Remove the paravirt patching for it
diff --git a/arch/x86/kernel/paravirt_patch_64.c b/arch/x86/kernel/paravirt_patch_64.c index ac0be82..9edadab 100644 --- a/arch/x86/kernel/paravirt_patch_64.c +++ b/arch/x86/kernel/paravirt_patch_64.c @@ -10,7 +10,6 @@ DEF_NATIVE(pv_irq_ops, save_fl, "pushfq; popq %rax"); DEF_NATIVE(pv_mmu_ops, read_cr2, "movq %cr2, %rax"); DEF_NATIVE(pv_mmu_ops, read_cr3, "movq %cr3, %rax"); DEF_NATIVE(pv_mmu_ops, write_cr3, "movq %rdi, %cr3"); -DEF_NATIVE(pv_mmu_ops, flush_tlb_single, "invlpg (%rdi)"); DEF_NATIVE(pv_cpu_ops, wbinvd, "wbinvd");
DEF_NATIVE(pv_cpu_ops, usergs_sysret64, “swapgs; sysretq”); @@ -60,7 +59,6 @@ unsigned native_patch(u8 type, u16 clobbers, void *ibuf, PATCH_SITE(pv_mmu_ops, read_cr2); PATCH_SITE(pv_mmu_ops, read_cr3); PATCH_SITE(pv_mmu_ops, write_cr3);
- PATCH_SITE(pv_mmu_ops, flush_tlb_single); PATCH_SITE(pv_cpu_ops, wbinvd); #if defined(CONFIG_PARAVIRT_SPINLOCKS)
相关原理
上面的补丁看似 半虚拟化 的专用补丁,而我们现有的环境几乎 半虚拟化 几乎已经绝迹了,所以当时合补丁时,面对这个补丁,并没有多想,直接忽略了。

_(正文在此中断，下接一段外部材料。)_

-- ==== Sys2Proof/Certificates/Slice0/Obligations.lean ====
section
/-! DEFINITION. The statements for the provers. A statement about `step` speaks of the operation that comes next,
`State.nextAction`: `.step` is the CPU's `step()`, also when nothing is scheduled. `Unchanged [..] s t` says that every
part of the state but the listed ones is as before. -/

open Sys2Proof Sys2Proof.Machine

/-! ### Encoding -/

/-- R92: the four nibbles of a word make it up again; kk and addr are made of them. -/
def Obligations.FieldsReassembleTheWord : Prop :=
  ∀ w : Word,
    (nibbleOf w).toNat * 0x1000 + (xOf w).toNat * 0x100 + (yOf w).toNat * 0x10 + (nOf w).toNat = w.toNat ∧
    (kkOf w).toNat = (yOf w).toNat * 0x10 + (nOf w).toNat ∧
    (addrOf w).toNat = (xOf w).toNat * 0x100 + (kkOf w).toNat

/-- Decoding the word of a well-formed instruction gives it back, for every instruction and every operand. The
selector values are the spec's, from general knowledge (log entry 25). -/
def Obligations.DecodeOfEncodeIsTheInstruction : Prop :=
  ∀ i : Instr, i.wf = true → decodeWord (encode i) = .ok i

/-- A word that decodes is the word of the well-formed instruction it decodes to: no bit is dropped (log entry 25). -/
def Obligations.EncodeOfDecodeIsTheWord : Prop :=
  ∀ (w : Word) (i : Instr), decodeWord w = .ok i → i.wf = true ∧ encode i = w

/-- The decoder agrees with the opcode map: a decoded word is of its instruction's row and of no other (but for CLS and
RET, which lie in SYS's row), and a word is rejected exactly when it is of no row. The map's values rest on general
knowledge (log entries 20, 25). -/
def Obligations.DecoderAgreesWithTheOpcodeMap : Prop :=
  ∀ w : Word,
    (∀ i, decodeWord w = .ok i → i.row ∈ opcodeTable ∧ w &&& i.row.mask = i.row.pattern ∧
      ∀ row ∈ opcodeTable, w &&& row.mask = row.pattern →
        row = i.row ∨ (row = (Instr.sys 0).row ∧ (i = .cls ∨ i = .ret))) ∧
    ((∃ r, decodeWord w = .rejected r) ↔ ∀ row ∈ opcodeTable, w &&& row.mask ≠ row.pattern)

/-- Words of all sixteen families, written out from the patterns of R100. The 0nnn word rests on the spec's decision D1
(log entry 20), the unexamined n on D2 (log entry 19), selector values on general knowledge where the spec says so (log
entry 25). -/
def Obligations.WordsOfTheSpecDecode : Prop :=
  decodeWord 0x00E0 = .ok .cls ∧ decodeWord 0x00EE = .ok .ret ∧ decodeWord 0x0123 = .ok (.sys 0x123) ∧
  decodeWord 0x1ABC = .ok (.jp 0xABC) ∧ decodeWord 0x2ABC = .ok (.call 0xABC) ∧
  decodeWord 0x332A = .ok (.seImm 0x3 0x2A) ∧ decodeWord 0x4342 = .ok (.sneImm 0x3 0x42) ∧
  decodeWord 0x5127 = .ok (.seReg 0x1 0x2 0x7) ∧ decodeWord 0x912F = .ok (.sneReg 0x1 0x2 0xF) ∧
  decodeWord 0x600A = .ok (.ldImm 0x0 0x0A) ∧ decodeWord 0x7202 = .ok (.addImm 0x2 0x02) ∧
  decodeWord 0x8014 = .ok (.addReg 0x0 0x1) ∧ decodeWord 0x8ABE = .ok (.shl 0xA 0xB) ∧
  decodeWord 0xA2F0 = .ok (.ldI 0x2F0) ∧ decodeWord 0xB300 = .ok (.jpV0 0x300) ∧
  decodeWord 0xC10F = .ok (.rnd 0x1 0x0F) ∧ decodeWord 0xD125 = .ok (.drw 0x1 0x2 0x5) ∧
  decodeWord 0xE29E = .ok (.skp 0x2) ∧ decodeWord 0xF30A = .ok (.ldVxK 0x3) ∧
  decodeWord 0xF255 = .ok (.storeRegs 0x2) ∧ decodeWord 0x8128 = .rejected .undefinedSelector8 ∧
  decodeWord 0xE19F = .rejected .undefinedSelectorE ∧ decodeWord 0xF130 = .rejected .undefinedSelectorF

/-! ### Memory, framebuffer, fetch -/

/-- A byte written is read back, at every address that is the same modulo 4096, and every other byte and every other
part of the state is as before; the wrap and the writable font are the spec's decisions D4 and D6 (log entries 13,
15). -/
def Obligations.ByteReadsBackAfterWrite : Prop :=
  ∀ (s : State) (a k : Nat) (b : Byte),
    (s.writeByte a b).readByte k = (if k % 4096 = a % 4096 then b else s.readByte k) ∧
    Unchanged [.mem] s (s.writeByte a b)

/-- The fetched word is `(MEM[PC mod 4096] << 8) | MEM[(PC + 1) mod 4096]` (20_memory.md; the wrap is the spec's decision
D4, log entry 13). -/
def Obligations.FetchIsBigEndian : Prop :=
  ∀ s : State,
    s.fetchWord.toNat =
      (s.readByte (s.pc.toNat % 4096)).toNat * 256 + (s.readByte ((s.pc.toNat + 1) % 4096)).toNat

/-- R36: SetPixel wraps, toggles that pixel only, reports its old value; a second call restores the grid and reports
the pixel between. -/
def Obligations.SetPixelTogglesAndReports : Prop :=
  ∀ (cfg : Config) (g : Grid) (x y : Nat),
    1 ≤ cfg.fbW → 1 ≤ cfg.fbH → Grid.shaped g cfg.fbW cfg.fbH = true →
    (setPixel cfg g x y).2 = g.pixel (y % cfg.fbH) (x % cfg.fbW) ∧
    (∀ r c, (setPixel cfg g x y).1.pixel r c =
      (if r = y % cfg.fbH ∧ c = x % cfg.fbW then !g.pixel r c else g.pixel r c)) ∧
    Grid.shaped (setPixel cfg g x y).1 cfg.fbW cfg.fbH = true ∧
    (setPixel cfg (setPixel cfg g x y).1 x y).1 = g ∧
    (setPixel cfg (setPixel cfg g x y).1 x y).2 = !g.pixel (y % cfg.fbH) (x % cfg.fbW)

/-! ### Reset and the invariants -/

/-- The state at power-on, every part the spec names: PC at 0x200, empty stack, Running, no fault, no history (R25, R27,
R43). The zeros the document gives no number for are the spec's decision D8 (log entry 11); the cleared memory image, the
dark framebuffer and the released keys its decision D25 (log entries 4, 12); 64 by 32 and the font's bytes are the defaults
of the configuration (log entries 2, 3). -/
def Obligations.PowerOnState : Prop :=
  State.reset.pc = 0x0200 ∧ State.reset.sp = -1 ∧ State.reset.runState = .running ∧
  State.reset.faultKind = .none ∧ State.reset.faultWord = 0 ∧ State.reset.keyTarget = 0 ∧
  (∀ r, State.reset.getV r = 0) ∧ State.reset.i = 0 ∧ (∀ k, State.reset.stackAt k = 0) ∧
  State.reset.dt = 0 ∧ State.reset.st = 0 ∧
  State.reset.histCount = 0 ∧ (∀ k : Fin 10, State.reset.hist[k] = 0) ∧
  State.reset.cfg.fbW = 64 ∧ State.reset.cfg.fbH = 32 ∧ Grid.shaped State.reset.fb 64 32 = true ∧
  State.reset.cfg.font = Config.defaultFont ∧
  (∀ a, a < 4096 → State.reset.readByte a = if h : a < 80 then Config.defaultFont[a] else 0) ∧
  (∀ r c, State.reset.pixel r c = false) ∧ (∀ k, State.reset.isDown k = false ∧ State.reset.wasDown k = false)

/-- `reset()` (R260, R261): from every state, the CPU's state goes to its startup values and memory, framebuffer, keypad
and configuration stay. The zeros the document gives no number for are the spec's decision D8 (log entry 11), that the
keypad stays its decision D25 (log entry 12). -/
def Obligations.ResetRestoresTheCpuAndLeavesTheRest : Prop :=
  ∀ s : State, s.nextAction = .reset →
    ∃ t, step s = .next t ∧
      t.pc = 0x0200 ∧ t.sp = -1 ∧ t.runState = .running ∧ t.keyTarget = 0 ∧ t.faultKind = .none ∧ t.faultWord = 0 ∧
      (∀ r, t.getV r = 0) ∧ t.i = 0 ∧ (∀ k, t.stackAt k = 0) ∧ t.dt = 0 ∧ t.st = 0 ∧
      t.histCount = 0 ∧ (∀ k : Fin 10, t.hist[k] = 0) ∧
      Unchanged [.regs, .index, .pc, .depth, .stack, .dt, .st, .waiting, .faulting, .history, .schedule] s t

/-- The reset state meets both invariants that every step keeps. -/
def Obligations.ResetMeetsTheInvariants : Prop := State.reset.Inv ∧ State.reset.FaultRecord

/-- Every step, of the CPU or of the host, keeps: memory in canonical form, I below 4096 (R24), the framebuffer's
dimensions (R35), FAULT = 0 iff FAULT_KIND = 0 (R31), WAIT and FAULT never both 1 (R32). -/
def Obligations.StepKeepsTheInvariant : Prop := ∀ s t : State, s.Inv → step s = .next t → t.Inv

/-- Every step keeps: while faulted, the fault registers say the condition that R220's table gives the kind of fault, and
the faulting word is the newest history entry (R224). -/
def Obligations.StepKeepsTheFaultRecord : Prop := ∀ s t : State, s.FaultRecord → step s = .next t → t.FaultRecord

/-! ### The step -/

/-- R110: while FAULT = 1, `step()` changes no state at all; the fault gate comes before every other test. -/
def Obligations.FaultedStepChangesNothing : Prop :=
  ∀ s : State, s.nextAction = .step → s.fault = true →
    step s = .next s.turnTaken ∧ Unchanged [.schedule] s s.turnTaken ∧ (s.schedule = [] → s.turnTaken = s)

/-- While FAULT = 0 and WAIT = 1, `step()` changes no state at all (40_step_cycle.md, key-wait gate). -/
def Obligations.AwaitingStepChangesNothing : Prop :=
  ∀ s : State, s.nextAction = .step → s.fault = false → s.wait = true →
    step s = .next s.turnTaken ∧ Unchanged [.schedule] s s.turnTaken ∧ (s.schedule = [] → s.turnTaken = s)

/-- While Running, when the word at PC decodes to i, the step is i's effect on the state in which the word is recorded in
the history. -/
def Obligations.StepRunsTheDecodedInstruction : Prop :=
  ∀ (s : State) (i : Instr), s.nextAction = .step → s.fault = false → s.wait = false →
    decodeWord s.fetchWord = .ok i →
    step s = exec i (s.turnTaken.recordHistory s.fetchWord)

/-- While Running, a step raises UnknownOpcode exactly on the illegal words of 30_encoding.md's table, and then changes
nothing but the fault registers and the history; that nothing else changes is the spec's decision D11 (log entry 24), the
words rest on D1 to D3 (log entries 19, 20, 25). -/
def Obligations.IllegalWordsRaiseUnknownOpcode : Prop :=
  ∀ s : State, s.nextAction = .step → s.fault = false → s.wait = false → s.faultKind = .none →
    (IllegalWord s.fetchWord →
      ∃ t, step s = .next t ∧ TookFault .unknownOpcode s.fetchWord (s.turnTaken.recordHistory s.fetchWord) t) ∧
    (∀ t, step s = .next t → (t.faultKind = .unknownOpcode ↔ IllegalWord s.fetchWord))

/-- Every executing step records its word once, most recent first, ten kept (representation: D26, log entry 28). -/
def Obligations.ExecutingStepRecordsItsWord : Prop :=
  ∀ s t : State, s.nextAction = .step → s.fault = false → s.wait = false → step s = .next t →
    t.hist[0] = s.fetchWord ∧ (∀ k : Fin 9, t.hist[k.succ] = s.hist[k.castSucc]) ∧
    t.histCount.val = min (s.histCount.val + 1) 10

/-- No step ever answers a host fault, and a step is refused exactly when the host asks for a key-wait resolution while
WAIT = 0 or for a load past the end of memory: no instruction and no data stops the machine (D20, D24; log entries 8,
9, 31). -/
def Obligations.OnlyHostMisuseIsRefused : Prop :=
  ∀ s : State,
    (∀ f, step s ≠ .fault f) ∧
    (∀ r, step s = .refused r ↔
      ((∃ ready, s.nextAction = .resolveKey ready) ∧ s.wait = false ∧ r = .notAwaitingKey) ∨
      (∃ bytes base, s.nextAction = .memLoad bytes base ∧ 4096 < base + bytes.length ∧ r = .loadPastEnd))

看看相关的基本原理,这个补丁的作用就是取消对flush_tlb_single打半虚拟化补丁,为什么要取消呢?
因为在引入PTI之后, native_flush_tlb_single() 函数就不再再简单的INVLPG指令的调用了,而是加入了新的代码合逻辑,看看相关代码(在最新内核中对应的函数为__flush_tlb_one_kernel):
/*
* flush one page in the kernel mapping
*/
// flush内核地址空间内针对指定addr的TLB entry
static inline void __flush_tlb_one_kernel(unsigned long addr)
{
count_vm_tlb_event(NR_TLB_LOCAL_FLUSH_ONE);
/*
* If PTI is off, then __flush_tlb_one_user() is just INVLPG or its
* paravirt equivalent. Even with PCID, this is sufficient: we only
* use PCID if we also use global PTEs for the kernel mapping, and
* INVLPG flushes global translations across all address spaces.
*
* If PTI is on, then the kernel is mapped with non-global PTEs, and
* __flush_tlb_one_user() will flush the given address for the current
* kernel address space and for its usermode counterpart, but it does
* not flush it for other address spaces.
*/
/*
* flush user地址空间的某addr对应的TLB entry
* 当pti off时,只是简单的INVLPG
*/
__flush_tlb_one_user(addr);
//当没有PTI时,就只是INVLPG
if (!static_cpu_has(X86_FEATURE_PTI))
return;
/*
* See above. We need to propagate the flush to all other address
* spaces. In principle, we only need to propagate it to kernelmode
* address spaces, but the extra bookkeeping we would need is not
* worth it.
*/
invalidate_other_asid();
}
/*
* flush one page in the user mapping
*/
static inline void __native_flush_tlb_one_user(unsigned long addr)
{
u32 loaded_mm_asid = this_cpu_read(cpu_tlbstate.loaded_mm_asid);
/*
* 对于当前的PCID,直接调用invlpg指令
*/
asm volatile("invlpg (%0)" ::"r" (addr) : "memory");
// 如果没有PTI,则只是调用了invlpg
if (!static_cpu_has(X86_FEATURE_PTI))
return;
/*
* Some platforms #GP if we call invpcid(type=1/2) before CR4.PCIDE=1.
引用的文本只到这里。